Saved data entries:
⁂
-- ==== Sys2Proof/Laws/State.lean ====
section
/-! SUPPORT. What the plain updates of the state leave as it is, field by field, and what they change. -/

namespace Sys2Proof.Machine

/-! ### One field after one update -/

@[simp] theorem State.advance_pending (s : State) (n : Nat) : (s.advance n).pending = s.pending := rfl
@[simp] theorem State.advance_out (s : State) (n : Nat) : (s.advance n).out = s.out := rfl
@[simp] theorem State.advance_freeCtr (s : State) (n : Nat) : (s.advance n).freeCtr = s.freeCtr := rfl
@[simp] theorem State.advance_refs (s : State) (n : Nat) : (s.advance n).refs = s.refs := rfl
@[simp] theorem State.advance_clk (s : State) (n : Nat) : (s.advance n).clk = s.clk := rfl
@[simp] theorem State.advance_acc (s : State) (n : Nat) : (s.advance n).acc = s.acc := rfl
@[simp] theorem State.advance_force (s : State) (n : Nat) : (s.advance n).force = s.force := rfl
@[simp] theorem State.advance_sched (s : State) (n : Nat) : (s.advance n).sched = s.sched := rfl
@[simp] theorem State.advance_rf (s : State) (n : Nat) : (s.advance n).rf = s.rf := rfl
@[simp] theorem State.advance_plan (s : State) (n : Nat) : (s.advance n).plan = s.plan := rfl
@[simp] theorem State.advance_coex (s : State) (n : Nat) : (s.advance n).coex = s.coex := rfl
@[simp] theorem State.advance_pPcie (s : State) (n : Nat) : (s.advance n).pPcie = s.pPcie := rfl
@[simp] theorem State.advance_pTw (s : State) (n : Nat) : (s.advance n).pTw = s.pTw := rfl
@[simp] theorem State.advance_pSvc (s : State) (n : Nat) : (s.advance n).pSvc = s.pSvc := rfl
@[simp] theorem State.advance_pTrunk (s : State) (n : Nat) : (s.advance n).pTrunk = s.pTrunk := rfl
@[simp] theorem State.advance_nextId (s : State) (n : Nat) : (s.advance n).nextId = s.nextId := rfl
@[simp] theorem State.advance_rings (s : State) (n : Nat) : (s.advance n).rings = s.rings := rfl
@[simp] theorem State.advance_busP (s : State) (n : Nat) : (s.advance n).busP = s.busP := rfl
@[simp] theorem State.advance_busT (s : State) (n : Nat) : (s.advance n).busT = s.busT := rfl
@[simp] theorem State.advance_scratch (s : State) (n : Nat) : (s.advance n).scratch = s.scratch := rfl
@[simp] theorem State.advance_pcie (s : State) (n : Nat) : (s.advance n).pcie = s.pcie := rfl
@[simp] theorem State.advance_svc (s : State) (n : Nat) : (s.advance n).svc = s.svc := rfl
@[simp] theorem State.advance_tw (s : State) (n : Nat) : (s.advance n).tw = s.tw := rfl
@[simp] theorem State.advance_host (s : State) (n : Nat) : (s.advance n).host = s.host := rfl
@[simp] theorem State.advance_power (s : State) (n : Nat) : (s.advance n).power = s.power := rfl
@[simp] theorem State.advance_thermal (s : State) (n : Nat) : (s.advance n).thermal = s.thermal := rfl
@[simp] theorem State.advance_flash (s : State) (n : Nat) : (s.advance n).flash = s.flash := rfl
@[simp] theorem State.advance_journal (s : State) (n : Nat) : (s.advance n).journal = s.journal := rfl
@[simp] theorem State.advance_rtc (s : State) (n : Nat) : (s.advance n).rtc = s.rtc := rfl
@[simp] theorem State.advance_diag (s : State) (n : Nat) : (s.advance n).diag = s.diag := rfl
@[simp] theorem State.advance_services (s : State) (n : Nat) : (s.advance n).services = s.services := rfl
@[simp] theorem State.advance_place (s : State) (n : Nat) : (s.advance n).place = s.place := rfl
@[simp] theorem State.advance_lanes (s : State) (n : Nat) : (s.advance n).lanes = s.lanes := rfl
@[simp] theorem State.advance_carriers (s : State) (n : Nat) : (s.advance n).carriers = s.carriers := rfl
@[simp] theorem State.advance_ldpc (s : State) (n : Nat) : (s.advance n).ldpc = s.ldpc := rfl
@[simp] theorem State.advance_map (s : State) (n : Nat) : (s.advance n).map = s.map := rfl
@[simp] theorem State.advance_alerts (s : State) (n : Nat) : (s.advance n).alerts = s.alerts := rfl
@[simp] theorem State.advance_rds (s : State) (n : Nat) : (s.advance n).rds = s.rds := rfl
@[simp] theorem State.advance_streams (s : State) (n : Nat) : (s.advance n).streams = s.streams := rfl
@[simp] theorem State.advance_units (s : State) (n : Nat) : (s.advance n).units = s.units := rfl
@[simp] theorem State.advance_side (s : State) (n : Nat) : (s.advance n).side = s.side := rfl
@[simp] theorem State.advance_outRings (s : State) (n : Nat) : (s.advance n).outRings = s.outRings := rfl
@[simp] theorem State.advance_tags (s : State) (n : Nat) : (s.advance n).tags = s.tags := rfl
@[simp] theorem State.advance_archive (s : State) (n : Nat) : (s.advance n).archive = s.archive := rfl
@[simp] theorem State.advance_pkts (s : State) (n : Nat) : (s.advance n).pkts = s.pkts := rfl
@[simp] theorem State.advance_audio (s : State) (n : Nat) : (s.advance n).audio = s.audio := rfl
@[simp] theorem State.advance_trunk (s : State) (n : Nat) : (s.advance n).trunk = s.trunk := rfl
@[simp] theorem State.advance_cal (s : State) (n : Nat) : (s.advance n).cal = s.cal := rfl
@[simp] theorem State.advance_jtag (s : State) (n : Nat) : (s.advance n).jtag = s.jtag := rfl

@[simp] theorem State.emit_pending (s : State) (o : Out) : (s.emit o).pending = s.pending := rfl
@[simp] theorem State.emit_freeCtr (s : State) (o : Out) : (s.emit o).freeCtr = s.freeCtr := rfl
@[simp] theorem State.emit_time (s : State) (o : Out) : (s.emit o).time = s.time := rfl
@[simp] theorem State.emit_refs (s : State) (o : Out) : (s.emit o).refs = s.refs := rfl
@[simp] theorem State.emit_clk (s : State) (o : Out) : (s.emit o).clk = s.clk := rfl
@[simp] theorem State.emit_acc (s : State) (o : Out) : (s.emit o).acc = s.acc := rfl
@[simp] theorem State.emit_force (s : State) (o : Out) : (s.emit o).force = s.force := rfl
@[simp] theorem State.emit_sched (s : State) (o : Out) : (s.emit o).sched = s.sched := rfl
@[simp] theorem State.emit_rf (s : State) (o : Out) : (s.emit o).rf = s.rf := rfl
@[simp] theorem State.emit_plan (s : State) (o : Out) : (s.emit o).plan = s.plan := rfl
@[simp] theorem State.emit_coex (s : State) (o : Out) : (s.emit o).coex = s.coex := rfl
@[simp] theorem State.emit_pPcie (s : State) (o : Out) : (s.emit o).pPcie = s.pPcie := rfl
@[simp] theorem State.emit_pTw (s : State) (o : Out) : (s.emit o).pTw = s.pTw := rfl
@[simp] theorem State.emit_pSvc (s : State) (o : Out) : (s.emit o).pSvc = s.pSvc := rfl
@[simp] theorem State.emit_pTrunk (s : State) (o : Out) : (s.emit o).pTrunk = s.pTrunk := rfl
@[simp] theorem State.emit_nextId (s : State) (o : Out) : (s.emit o).nextId = s.nextId := rfl
@[simp] theorem State.emit_rings (s : State) (o : Out) : (s.emit o).rings = s.rings := rfl
@[simp] theorem State.emit_busP (s : State) (o : Out) : (s.emit o).busP = s.busP := rfl
@[simp] theorem State.emit_busT (s : State) (o : Out) : (s.emit o).busT = s.busT := rfl
@[simp] theorem State.emit_scratch (s : State) (o : Out) : (s.emit o).scratch = s.scratch := rfl
@[simp] theorem State.emit_pcie (s : State) (o : Out) : (s.emit o).pcie = s.pcie := rfl
@[simp] theorem State.emit_svc (s : State) (o : Out) : (s.emit o).svc = s.svc := rfl
@[simp] theorem State.emit_tw (s : State) (o : Out) : (s.emit o).tw = s.tw := rfl
@[simp] theorem State.emit_host (s : State) (o : Out) : (s.emit o).host = s.host := rfl
@[simp] theorem State.emit_power (s : State) (o : Out) : (s.emit o).power = s.power := rfl
@[simp] theorem State.emit_thermal (s : State) (o : Out) : (s.emit o).thermal = s.thermal := rfl
@[simp] theorem State.emit_flash (s : State) (o : Out) : (s.emit o).flash = s.flash := rfl
@[simp] theorem State.emit_journal (s : State) (o : Out) : (s.emit o).journal = s.journal := rfl
@[simp] theorem State.emit_rtc (s : State) (o : Out) : (s.emit o).rtc = s.rtc := rfl
@[simp] theorem State.emit_diag (s : State) (o : Out) : (s.emit o).diag = s.diag := rfl
@[simp] theorem State.emit_services (s : State) (o : Out) : (s.emit o).services = s.services := rfl
@[simp] theorem State.emit_place (s : State) (o : Out) : (s.emit o).place = s.place := rfl
@[simp] theorem State.emit_lanes (s : State) (o : Out) : (s.emit o).lanes = s.lanes := rfl
@[simp] theorem State.emit_carriers (s : State) (o : Out) : (s.emit o).carriers = s.carriers := rfl
@[simp] theorem State.emit_ldpc (s : State) (o : Out) : (s.emit o).ldpc = s.ldpc := rfl
@[simp] theorem State.emit_map (s : State) (o : Out) : (s.emit o).map = s.map := rfl
@[simp] theorem State.emit_alerts (s : State) (o : Out) : (s.emit o).alerts = s.alerts := rfl
@[simp] theorem State.emit_rds (s : State) (o : Out) : (s.emit o).rds = s.rds := rfl
@[simp] theorem State.emit_streams (s : State) (o : Out) : (s.emit o).streams = s.streams := rfl
@[simp] theorem State.emit_units (s : State) (o : Out) : (s.emit o).units = s.units := rfl
@[simp] theorem State.emit_side (s : State) (o : Out) : (s.emit o).side = s.side := rfl
@[simp] theorem State.emit_outRings (s : State) (o : Out) : (s.emit o).outRings = s.outRings := rfl
@[simp] theorem State.emit_tags (s : State) (o : Out) : (s.emit o).tags = s.tags := rfl
@[simp] theorem State.emit_archive (s : State) (o : Out) : (s.emit o).archive = s.archive := rfl
@[simp] theorem State.emit_pkts (s : State) (o : Out) : (s.emit o).pkts = s.pkts := rfl
@[simp] theorem State.emit_audio (s : State) (o : Out) : (s.emit o).audio = s.audio := rfl
@[simp] theorem State.emit_trunk (s : State) (o : Out) : (s.emit o).trunk = s.trunk := rfl
@[simp] theorem State.emit_cal (s : State) (o : Out) : (s.emit o).cal = s.cal := rfl
@[simp] theorem State.emit_jtag (s : State) (o : Out) : (s.emit o).jtag = s.jtag := rfl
⁂
Copy out every line of the records that the string "coex" appears in.

@[simp] theorem State.advance_coex (s : State) (n : Nat) : (s.advance n).coex = s.coex := rfl
@[simp] theorem State.emit_coex (s : State) (o : Out) : (s.emit o).coex = s.coex := rfl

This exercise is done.